═════ Extracted records

/-- V-I19 (the first nonzero row is swapped in), V-I8 with PIVOT = 0, V-I14 (not square) and V-I16 (SD = SA). -/
theorem test_matinv_swap_shape_alias :
    slotStatus 1 (exec (.matinv 1 0) (holding 0 3 3 [[0, 1, 1], [2, 0, 1], [3, 1, 0]] State.reset)) =
        some ([[23, 6, 6], [18, 11, 12], [12, 18, 17]], 0x2) ∧
      slotStatus 1 (exec (.matinv 1 0) { holding 0 2 2 [[1, 1], [1, 0]] State.reset with lpivot := false }) =
        some ([[0, 1], [1, 28]], 0x2) ∧
      slotStatus 1 (exec (.matinv 1 0) (holding 0 2 3 [] State.reset)) = some ([], 0x206) ∧
      slotStatus 0 (exec (.matinv 0 0) (holding 0 2 2 keyE State.reset)) = some (keyD, 0x2) := by decide

/-- V-M4, V-M5, V-M7 (inner sizes differ) and V-M12 (all three slots the same). -/
theorem test_matmul :
    slotStatus 2 (exec (.matmul 2 0 1) (holding 1 3 1 [[4], [5], [6]] (holding 0 1 3 [[1, 2, 3]] State.reset))) =
        some ([[3]], 0x2) ∧
      slotStatus 2 (exec (.matmul 2 0 1) (holding 1 1 3 [[1, 2, 3]] (holding 0 3 1 [[4], [5], [6]] State.reset))) =
        some ([[4, 8, 12], [5, 10, 15], [6, 12, 18]], 0x2) ∧
      slotStatus 2 (exec (.matmul 2 0 1) (holding 1 3 1 [[1], [2], [3]] (holding 0 2 2 keyE State.reset))) =
        some ([], 0x206) ∧
      slotStatus 0 (exec (.matmul 0 0 0) (holding 0 2 2 keyE State.reset)) = some ([[16, 21], [28, 8]], 0x2) := by decide

/-- V-M14 and R47: what slot 2 held outside the 2×1 result is cleared, offset 0x3024 = element (1,1) of slot 2 among it. -/
theorem test_matmul_clears_leftovers :
    (nextState (exec (.matmul 2 0 1) (holding 2 3 3 [[1, 2, 3], [4, 5, 6], [7, 8, 10]]
      (holding 1 2 1 [[0], [1]] (holding 0 2 2 keyE State.reset))))).map
        (fun t => (value t 2, (t.dim.get 2).toWord, Memory.read t.mem 0x3024)) =
      some ([[3], [5]], 0x00000102, 0) := by decide

/-! ### The register space, status, interrupt and reset -/

/-- V-D: the maximum shape, an ignored upper part, and a collapsing shape. -/
theorem test_dim_writes :
    (nextState (hostWrite 0x020 0x00002008 State.reset)).map (fun t => (t.dim.get 0).toWord) = some 0x00002008 ∧
      (nextState (hostWrite 0x020 0x00010203 State.reset)).map (fun t => (t.dim.get 0).toWord) = some 0x00000203 ∧
      (nextState (hostWrite 0x020 0x00002108 State.reset)).map (fun t => (t.dim.get 0).toWord) = some 0 := by decide

/-- V-W: normalization and the places of elements (1,1) of slot 0, (0,1) of slot 1 and (7,31) of slot 0. -/
theorem test_element_writes :
    (nextState (hostWrite 0x1000 0x80000000 State.reset)).map (fun t => (elem t 0 0 0).val) = some 21 ∧
      (nextState (hostWrite 0x1024 5 State.reset)).map (fun t => (elem t 0 1 1).val) = some 5 ∧
      (nextState (hostWrite 0x2020 5 State.reset)).map (fun t => (elem t 1 0 1).val) = some 5 ∧
      (nextState (hostWrite 0x13FC 9 State.reset)).map (fun t => (elem t 0 7 31).val) = some 9 ∧
      (nextState (hostWrite 0x1400 9 State.reset)).map (·.mem) = some [] := by decide

/-- V-R and V-W: the ID word, the CTRL word, and offsets that hold nothing. -/
theorem test_reads_after_reset :
    lastRead (hostRead 0x000 State.reset) = some (some 0x0120081D, 0) ∧
      lastRead (hostRead 0x004 State.reset) = some (some 1, 0) ∧
      lastRead (hostRead 0xFFFC State.reset) = some (some 0, 0) ∧ irq State.reset = false := by decide

/-- V-W: 8-bit, 16-bit and misaligned accesses fault. -/
theorem test_bus_errors :
    step (next (.host (.read 1 0)) State.reset) = .fault .busError ∧
      step (next (.host (.write 2 0x010 5)) State.reset) = .fault .busError ∧
      step (next (.host (.read 4 0x002)) State.reset) = .fault .busError := ⟨rfl, rfl, rfl⟩

/-- V-B: while MINV is pending a read of RES returns 0 and sets BUSYACC, a read of CMD is allowed; the completion keeps BUSYACC. -/
theorem test_busy_accesses :
    lastRead (hostRead 0x018 (busy 5 (scalar 5 0))) = some (some 0, 0x9) ∧
      lastRead (hostRead 0x00C (busy 5 (scalar 5 0))) = some (some 5, 0x1) ∧
      resStatus (engineStep (blockAccess (busy 5 (scalar 5 0)))) = some (6, 0xA) := by decide

/-- V-Q: write-1-to-clear from STATUS = 0x306. -/
theorem test_status_writes :
    let s : State := { State.reset with status := ⟨false, true, true, false, .singular⟩ }
    lastRead (hostRead 0x008 s) = some (some 0x306, 0x306) ∧
      resStatus (hostWrite 0x008 0x1 s) = some (0, 0x306) ∧ resStatus (hostWrite 0x008 0x2 s) = some (0, 0x304) ∧
      resStatus (hostWrite 0x008 0xE s) = some (0, 0x300) ∧ resStatus (hostWrite 0x00C 1 s) = some (0, 0x305) := by decide

/-- V-I25: the policy latched at acceptance decides, not CTRL.PIVOT at the completion. -/
theorem test_pivot_latch :
    slotStatus 1 (engineStep { busy 0x1010 { holding 0 2 2 [[0, 1], [1, 0]] State.reset with ctrl := ⟨false, false⟩ } with
      ctrl := ⟨true, false⟩ }) = some ([], 0x306) := by decide

/-- The host's entry point: from reset, MATINV of a sentinel completes with DIM at the very next step (V-I15), and an illegal word
with ILLEGAL (V-E). -/
theorem test_withFetchWord :
    slotStatus 1 (step (State.reset.withFetchWord 32 0x1010)) = some ([], 0x206) ∧
      slotStatus 1 (step (State.reset.withFetchWord 32 0x4011)) = some ([], 0x106) := by decide

/-- R110: the word of SETDIM is (c << 8) | r, also for an r above 8 bits (0x102 and c = 1 overlap in bit 8). -/
theorem test_setdim :
    HostProgram.setdim 0 2 2 = [HostProgram.wr 0x020 0x00000202] ∧
      HostProgram.setdim 0 0x102 1 = [HostProgram.wr 0x020 0x00000102] ∧
      HostProgram.setdim 3 8 32 = [HostProgram.wr 0x02C 0x00002008] := ⟨rfl, rfl, rfl⟩

/-- R230: engine turns and resets that are still listed are no accesses of the Host program. -/
theorem test_runOver :
    runOver (next .engine State.reset) = true ∧ runOver (next .reset State.reset) = true ∧
      runOver (next (HostProgram.rd 0x008) State.reset) = false ∧ runOver (busy 1 State.reset) = false := by decide

/-- R110, I16: a poll with BUSY = 1 is repeated and leaves the result as it was; the poll that ends the WAIT returns STATUS. -/
theorem test_waitPoll :
    (nextState (hostPoll (busy 1 State.reset))).map (fun t => (t.reads, t.busyPolls)) = some ([], [(0, 1)]) ∧
      (nextState (hostPoll State.reset)).map (fun t => (t.reads, t.busyPolls)) = some ([0], []) := by decide

/-! ### Witnesses: operands that meet the hypotheses of the obligations -/

/-- Slot 0 holds E, slot 1 the block of "HELP" (W4). -/
def cipher : State := holding 1 2 2 [[7, 11], [4, 15]] (holding 0 2 2 keyE State.reset)

theorem witness_NormalizeIsTheFloorResidue :
    ((-1 : Int) < 0 ∧ trem29 (-1) ≠ 0) ∧ (0 : Int) ≤ 0 ∧ (29 : Int) ∣ (-29) - (0 : Residue).val := by decide

theorem witness_InverseTableHoldsTheInverses :
    (1 : Residue) ≠ 0 ∧ (28 : Residue) ≠ 0 ∧ inv29 2 = some 15 := by decide

theorem witness_MinvLooksUpTheInverse :
    (scalar 0 0).opa.toInt % 29 = 0 ∧ (scalar 0xFFFFFFE3 0).opa.toInt % 29 = 0 ∧ (scalar 1 0).opa.toInt % 29 ≠ 0 ∧
      (scalar 0x80000000 0).opa.toInt % 29 ≠ 0 := by decide

theorem witness_ScalarCommandsObeyTheRingLaws :
    (0x1D : Word).toInt % 29 = (0xFFFFFFE3 : Word).toInt % 29 ∧ (nextState (exec .minv (scalar 0 0))).map (·.status.ecode) = some .noinv ∧
      (nextState (exec .madd (scalar 28 1))).map (·.res) = some 0 ∧
      (nextState (exec .mmul (scalar 28 1))).map (·.res) = some 28 ∧
      normalize29 (1 : Word).toInt ≠ 0 ∧ normalize29 (0x1D : Word).toInt = 0 ∧
      (nextState (exec .minv (scalar 27 0))).map (·.res) = some 14 := by decide

/-- The illegal words at the ends of R105's ranges, written while BUSY = 0. -/
theorem witness_IllegalWordsCompleteWithIllegal :
    decode 0x00000000 = .error .unassignedOpcode ∧ decode 0x00000006 = .error .unassignedOpcode ∧
      decode 0x0000000F = .error .unassignedOpcode ∧ decode 0x00000012 = .error .unassignedOpcode ∧
      decode 0x000000FF = .error .unassignedOpcode ∧ decode 0x00000305 = .error .scalarSlotField ∧
      decode 0x00000C10 = .error .matinvSlotB ∧ decode 0x80000011 = .error .reservedBits ∧
      State.reset.status.busy = false := by decide

theorem witness_EngineStepRunsThePendingCommand :
    nextIsEngine (next .engine (busy 1 State.reset)) = true ∧ nextIsEngine (busy 1 State.reset) = true ∧
      (busy 1 State.reset).status.busy = true ∧ decode (busy 1 State.reset).cmd = .ok .mred ∧
      decode (busy 0 State.reset).cmd = .error .unassignedOpcode ∧ nextIsEngine State.reset = true ∧
      State.reset.status.busy = false := by decide
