-- ==== Sys2Proof/Machine/System.lean ====
section
/-! DEFINITION. The SYSTEM group: SCALL, SBREAK, ERET and the six CSR instructions (46_system.md).
There is one privilege mode, so none of them checks a mode (60_exceptions.md R740). -/

namespace Sys2Proof.Machine

/-- R621: cause 11, mepc at the SCALL itself. -/
def execScall (s : State) : Result := .next (s.raiseTrap .environmentCall)

/-- R622: cause 3. -/
def execSbreak (s : State) : Result := .next (s.raiseTrap .breakpoint)

/-- R632: legal whether or not a trap is being handled (D29). -/
def execEret (s : State) : Result := .next s.returnFromTrap

/-- rd of a CSR instruction whose read succeeds and whose write traps: a draw between its old value
and the CSR value read (R646, D15). -/
def State.csrWriteTrap (s : State) (rd : Reg) (old : Word) : State :=
  ((s.setReg rd (if s.drawnBit then old else s.reg rd)).useDraw).raiseTrap .illegalInstruction

/-- The common CSR procedure (R646): `w` says whether a write is required, `new` computes the value
written from the value read. -/
def State.csrAccess (s : State) (rd : Reg) (a : CsrAddr) (w : Bool) (new : Word → Word) : State :=
  match csrOfAddr a with
  | none => s.raiseTrap .illegalInstruction
  | some c =>
    if w then
      if csrReadOnly c then s.csrWriteTrap rd (s.csrRead c)
      else (s.setReg rd (s.csrRead c)).csrWrite c (new (s.csrRead c))
    else s.setReg rd (s.csrRead c)

/-- R640: always a write. -/
def execCsrrw (rd rs1 : Reg) (csr : CsrAddr) (s : State) : Result :=
  .next (s.csrAccess rd csr true (fun _ => s.reg rs1))

/-- R641: a write if the rs1 FIELD is not 0. -/
def execCsrrs (rd rs1 : Reg) (csr : CsrAddr) (s : State) : Result :=
  .next (s.csrAccess rd csr (rs1 != 0#5) (fun old => old ||| s.reg rs1))

/-- R642. -/
def execCsrrc (rd rs1 : Reg) (csr : CsrAddr) (s : State) : Result :=
  .next (s.csrAccess rd csr (rs1 != 0#5) (fun old => old &&& ~~~(s.reg rs1)))

/-- R643: always a write. -/
def execCsrrwi (rd : Reg) (uimm : BitVec 5) (csr : CsrAddr) (s : State) : Result :=
  .next (s.csrAccess rd csr true (fun _ => zeroExtended uimm))

/-- R644: a write if uimm is not 0. -/
def execCsrrsi (rd : Reg) (uimm : BitVec 5) (csr : CsrAddr) (s : State) : Result :=
  .next (s.csrAccess rd csr (uimm != 0#5) (fun old => old ||| zeroExtended uimm))

/-- R645. -/
def execCsrrci (rd : Reg) (uimm : BitVec 5) (csr : CsrAddr) (s : State) : Result :=
  .next (s.csrAccess rd csr (uimm != 0#5) (fun old => old &&& ~~~(zeroExtended uimm)))

end Sys2Proof.Machine
end

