-- ==== Sys2Proof/Laws/Platform.lean ====
section
/-! SUPPORT. The page map, the local-address wrap, and how each operation keeps the invariant. -/

namespace Sys2Proof.Machine

/-! ## The page map -/

/-- The pages a peripheral claims are its byte range (R220). -/
theorem claims_iff {p : Peripheral} {a : Nat} :
    p.claims (pageOf a) = true ↔ p.base ≤ a ∧ a < p.base + p.size := by
  unfold Peripheral.claims Peripheral.base Peripheral.size pageOf pageBytes
  rw [Bool.and_eq_true, decide_eq_true_eq, decide_eq_true_eq]
  omega

theorem ownerAt_claims {s : State} {a : Nat} {p : Peripheral} (h : s.ownerAt a = some p) :
    p ∈ s.peripherals ∧ p.claims (pageOf a) = true := by
  unfold State.ownerAt at h
  exact ⟨List.mem_of_find?_eq_some h, by simpa using List.find?_some h⟩

/-- In a map R220 accepts, the peripheral that claims a page owns it. -/
theorem ownerAt_of_mem {s : State} (h : s.mapOk) {p : Peripheral} (hp : p ∈ s.peripherals) {a : Nat}
    (ha : p.claims (pageOf a) = true) : s.ownerAt a = some p := by
  unfold State.mapOk at h
  unfold State.ownerAt
  obtain ⟨h, -⟩ := h
  revert h hp
  generalize s.peripherals = l
  induction l with
  | nil => intro h; cases h
  | cons q l ih =>
    intro hp h
    rw [List.pairwise_cons] at h
    rcases List.mem_cons.1 hp with rfl | hp
    · simp [ha]
    · have : q.claims (pageOf a) = false := by
        by_contra hq
        have := h.1 p hp
        simp [Peripheral.claims, Peripheral.apart] at *
        omega
      rw [List.find?_cons_of_neg (by simp [this])]
      exact ih hp h.2

/-- An unowned byte is not listed. -/
theorem read_unowned {s : State} (h : s.memoryOk) {a : Nat} (ho : s.ownerAt a = none) :
    s.mem.read a = 0#8 := by
  obtain ⟨-, h⟩ := h
  have : ∀ c ∈ s.mem, c.1 ≠ a := by
    intro c hc e
    have := h c hc
    rw [e] at this
    simp [State.isBufferByte, ho] at this
  revert this
  generalize s.mem = m
  induction m with
  | nil => intro _; rfl
  | cons c m ih =>
    intro h
    obtain ⟨k, x⟩ := c
    have h0 := h (k, x) (by simp)
    simp at h0
    simp [Memory.read, h0, ih (fun c hc => h c (by simp [hc]))]

/-! ## The local-address wrap (R225) -/

/-- P is a power of two that is at least the size. -/
theorem wrapSize_spec (p : Peripheral) : ∃ k, p.wrapSize = 2 ^ k ∧ p.size ≤ 2 ^ k := by
  unfold Peripheral.wrapSize
  split
  · exact ⟨0, rfl, by omega⟩
  · refine ⟨_, rfl, ?_⟩
    have := Nat.lt_log2_self (n := p.size - 1)
    omega

theorem mask_eq_mod (p : Peripheral) (l : Nat) : l &&& (p.wrapSize - 1) = l % p.wrapSize := by
  obtain ⟨k, h, -⟩ := wrapSize_spec p
  rw [h, Nat.and_two_pow_sub_one_eq_mod]

/-- P is the least power of two that is at least the size. -/
theorem wrapSize_least (p : Peripheral) {j : Nat} (h : p.size ≤ 2 ^ j) : p.wrapSize ≤ 2 ^ j := by
  unfold Peripheral.wrapSize
  split
  · exact Nat.one_le_two_pow
  · apply Nat.pow_le_pow_right (by decide)
    have : p.size - 1 ≠ 0 := by omega
    exact (Nat.log2_lt this).2 (by omega)

theorem wrapSize_pos (p : Peripheral) : 0 < p.wrapSize := by
  obtain ⟨k, h, -⟩ := wrapSize_spec p
  rw [h]
  exact Nat.two_pow_pos k

/-- The masked local address, or the fault where it lies outside the buffer. -/
theorem cellAt_eq (p : Peripheral) (l : Nat) :
    p.cellAt l =
      if l % p.wrapSize < p.size then .ok (p.base + l % p.wrapSize) else .error .outsideBuffer := by
  unfold Peripheral.cellAt
  simp only [mask_eq_mod]

theorem cellAt_ok {p : Peripheral} {l a : Nat} (h : p.cellAt l = .ok a) :
    p.base ≤ a ∧ a < p.base + p.size := by
  unfold Peripheral.cellAt at h
  simp only at h
  split at h
  · cases h; omega
  · cases h

theorem cellAt_inside {p : Peripheral} {l : Nat} (h : l < p.size) : p.cellAt l = .ok (p.base + l) := by
  obtain ⟨k, hk, hs⟩ := wrapSize_spec p
  rw [cellAt_eq, hk, Nat.mod_eq_of_lt (by omega), if_pos h]

/-! ## The invariant, operation by operation -/

/-- The invariant looks at slot 0, the reservations, the map and the bytes only. -/
theorem inv_of_same {s t : State} (h : s.Inv) (h0 : t.regs[0] = s.regs[0])
    (hr : t.reservations = s.reservations) (hp : t.peripherals = s.peripherals) (hm : t.mem = s.mem) :
    t.Inv := by
  obtain ⟨a, b, c, e, d⟩ := h
  refine ⟨?_, ?_, ?_, ?_, ?_⟩
  · unfold State.zeroSlot at *; rw [h0, a]
  · unfold State.reservationsOk at *; rw [hr]; exact b
  · unfold State.mapOk at *; rw [hp]; exact c
  · unfold State.basesAligned at *; rw [hp]; exact e
  · have : ∀ x, t.isBufferByte x = s.isBufferByte x := by
      intro x; unfold State.isBufferByte State.ownerAt; rw [hp]
    unfold State.memoryOk at *
    rw [hm]
    exact ⟨d.1, fun c hc => by rw [this]; exact d.2 c hc⟩

theorem inv_of_reservations {s t : State} (h : s.Inv) (h0 : t.regs[0] = s.regs[0])
    (hr : t.reservationsOk) (hp : t.peripherals = s.peripherals) (hm : t.mem = s.mem) : t.Inv := by
  have := inv_of_same (t := { t with reservations := s.reservations }) h h0 rfl hp hm
  exact ⟨this.1, hr, this.3, this.4, this.5⟩

theorem reservationsOk_nil {s : State} (h : s.reservations = []) : s.reservationsOk := by
  unfold State.reservationsOk
  rw [h]
  exact ⟨List.Pairwise.nil, fun k hk => absurd hk List.not_mem_nil⟩

theorem inv_write {s : State} (h : s.Inv) {a : Nat} (ha : s.isBufferByte a = true) (v : Byte) :
    ({ s with mem := s.mem.write a v } : State).Inv := by
  obtain ⟨z, r, m, e, d⟩ := h
  refine ⟨z, r, m, e, Memory.write_wf _ _ _ d.1, ?_⟩
  intro c hc
  rcases Memory.mem_write _ _ _ _ hc with ⟨rfl, -⟩ | h
  · exact ha
  · exact d.2 c h

theorem inv_clearReservation {s : State} (h : s.Inv) (k : Nat) : (s.clearReservation k).Inv :=
  inv_of_reservations h rfl ⟨removeKey_pairwise _ _ h.2.1,
    fun x hx => h.2.2 x ((mem_removeKey _ _ _).1 hx).1⟩ rfl rfl

theorem inv_scrambleByte {s : State} (h : s.Inv) (a : Nat) : (s.scrambleByte a).Inv := by
  unfold State.scrambleByte
  cases ho : s.ownerAt a with
  | none => exact h
  | some p =>
    cases hk : p.kind with
    | rom => simpa [hk] using h
    | device => simpa [hk] using h
    | ram =>
      simp only [hk]
      exact inv_of_same (inv_write h (by simp [State.isBufferByte, ho, hk]) _) rfl rfl rfl rfl

theorem inv_scrambleWords (ks : List Nat) : ∀ {s : State}, s.Inv →
    (ks.foldl State.scrambleWord s).Inv := by
  induction ks with
  | nil => exact fun h => h
  | cons k ks ih =>
    exact fun h => ih (inv_scrambleByte (inv_scrambleByte (inv_scrambleByte (inv_scrambleByte
      (inv_clearReservation h _) _) _) _) _)

theorem inv_busWrite {s : State} (h : s.Inv) {a v : Word} {n : Nat} (hn : n ∈ [1, 2, 4])
    (ha : a.toNat % n = 0) : (s.busWrite a n v).Inv := by
  unfold State.busWrite
  have h := inv_clearReservation h (wordKey a)
  generalize s.clearReservation (wordKey a) = s at *
  unfold State.deliverWrite
  cases ho : s.ownerAt a.toNat with
  | none => exact h
  | some p =>
    cases hk : p.kind with
    | rom => simpa [hk] using h
    | device => simp only [hk]; exact inv_of_same h rfl rfl rfl rfl
    | ram =>
      simp only [hk]
      obtain ⟨z, r, m, e, d⟩ := h
      refine ⟨z, r, m, e, Memory.writeBytes_wf _ _ _ d.1, ?_⟩
      intro c hc
      rcases Memory.mem_writeBytes _ _ _ _ hc with ⟨h1, h2⟩ | h
      · show s.isBufferByte c.1 = true
        rw [length_leBytes] at h2
        have : s.ownerAt c.1 = some p := by
          rw [show c.1 = a.toNat + (c.1 - a.toNat) by omega, ownerAt_add s hn ha (by omega), ho]
        simp [State.isBufferByte, this, hk]
      · exact d.2 c h

theorem inv_memWrite {s t : State} (h : s.Inv) {a v : Word} {n : Nat} (hn : n ∈ [1, 2, 4])
    (e : s.memWrite a n v = .ok t) : t.Inv := by
  rcases memWrite_cases s a n v with ⟨e', -⟩ | ⟨e', ha⟩ | ⟨e', -⟩ <;> rw [e] at e' <;> cases e'
  · exact inv_busWrite h hn ha
  · exact inv_scrambleWords _ h

theorem inv_setReg {s : State} (h : s.Inv) (r : Reg) (v : Word) : (s.setReg r v).Inv :=
  inv_of_same h (setReg_regs_zero _ _ _) (by simp) (by simp) (by simp)

theorem inv_raiseTrap {s : State} (h : s.Inv) (c : TrapCause) : (s.raiseTrap c).Inv :=
  inv_of_reservations h rfl (reservationsOk_nil rfl) rfl rfl

theorem inv_reserve {s : State} (h : s.Inv) (a : Word) : (s.reserve a).Inv := by
  refine inv_of_reservations h rfl ⟨insertKey_pairwise _ _ h.2.1, fun k hk => ?_⟩ rfl rfl
  rcases (mem_insertKey _ _ _).1 hk with rfl | hk
  · exact wordKey_lt _
  · exact h.2.2 k hk

theorem mapOk_withPeripheral {s : State} (h : s.mapOk) {r : AttachRequest}
    (ha : s.attachable r = true) : (s.withPeripheral r).mapOk := by
  simp only [State.attachable, Bool.and_eq_true, decide_eq_true_eq, List.all_eq_true] at ha
  obtain ⟨⟨⟨⟨h1, h2⟩, h3⟩, h4⟩, -⟩ := ha
  refine ⟨?_, ?_⟩
  · show (s.peripherals ++ [r.peripheral]).Pairwise _
    rw [List.pairwise_append]
    refine ⟨h.1, by simp, ?_⟩
    intro p hp q hq
    rw [List.mem_singleton] at hq
    subst hq
    exact h4 p hp
  · intro p hp
    rcases List.mem_append.1 hp with hp | hp
    · exact h.2 p hp
    · rw [List.mem_singleton] at hp
      subst hp
      simp only [AttachRequest.peripheral, pageOf, pageBytes] at *
      omega

theorem basesAligned_withPeripheral {s : State} (h : s.basesAligned) {r : AttachRequest}
    (ha : r.peripheral.baseAligned = true) : (s.withPeripheral r).basesAligned := by
  intro p hp
  rcases List.mem_append.1 hp with hp | hp
  · exact h p hp
  · rw [List.mem_singleton] at hp
    subst hp
    simpa [Peripheral.baseAligned] using ha

/-- The mask of a bus address is the local address, where the base is a multiple of P (D18). -/
theorem mask_busAddress {p : Peripheral} (h : p.base % p.wrapSize = 0) {a : Nat} (h1 : p.base ≤ a)
    (h2 : a < p.base + p.size) : a &&& (p.wrapSize - 1) = a - p.base := by
  obtain ⟨k, hk, hs⟩ := wrapSize_spec p
  rw [mask_eq_mod, show a = p.base + (a - p.base) by omega, Nat.add_mod, h, Nat.zero_add, Nat.mod_mod,
    Nat.mod_eq_of_lt (by omega)]
  omega

/-- A request's base is a page's first byte, so its peripheral's base is the requested one. -/
theorem peripheral_base {r : AttachRequest} (h : r.base.toNat % 1024 = 0) :
    r.peripheral.base = r.base.toNat := by
  simp only [Peripheral.base, AttachRequest.peripheral, pageOf, pageBytes]
  omega

end Sys2Proof.Machine
end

══════════

**How to complete this task**. Within the data above, the span starting at the line containing "(s.peripherals ++ [r.peripheral]).Pairwise _" and ending at the line containing "requested one. -/" is to be retyped exactly, with no other lines.

**Exercise solution**.
  · show (s.peripherals ++ [r.peripheral]).Pairwise _
    rw [List.pairwise_append]
    refine ⟨h.1, by simp, ?_⟩
    intro p hp q hq
    rw [List.mem_singleton] at hq
    subst hq
    exact h4 p hp
  · intro p hp
    rcases List.mem_append.1 hp with hp | hp
    · exact h.2 p hp
    · rw [List.mem_singleton] at hp
      subst hp
      simp only [AttachRequest.peripheral, pageOf, pageBytes] at *
      omega

theorem basesAligned_withPeripheral {s : State} (h : s.basesAligned) {r : AttachRequest}
    (ha : r.peripheral.baseAligned = true) : (s.withPeripheral r).basesAligned := by
  intro p hp
  rcases List.mem_append.1 hp with hp | hp
  · exact h p hp
  · rw [List.mem_singleton] at hp
    subst hp
    simpa [Peripheral.baseAligned] using ha

/-- The mask of a bus address is the local address, where the base is a multiple of P (D18). -/
theorem mask_busAddress {p : Peripheral} (h : p.base % p.wrapSize = 0) {a : Nat} (h1 : p.base ≤ a)
    (h2 : a < p.base + p.size) : a &&& (p.wrapSize - 1) = a - p.base := by
  obtain ⟨k, hk, hs⟩ := wrapSize_spec p
  rw [mask_eq_mod, show a = p.base + (a - p.base) by omega, Nat.add_mod, h, Nat.zero_add, Nat.mod_mod,
    Nat.mod_eq_of_lt (by omega)]
  omega

/-- A request's base is a page's first byte, so its peripheral's base is the requested one. -/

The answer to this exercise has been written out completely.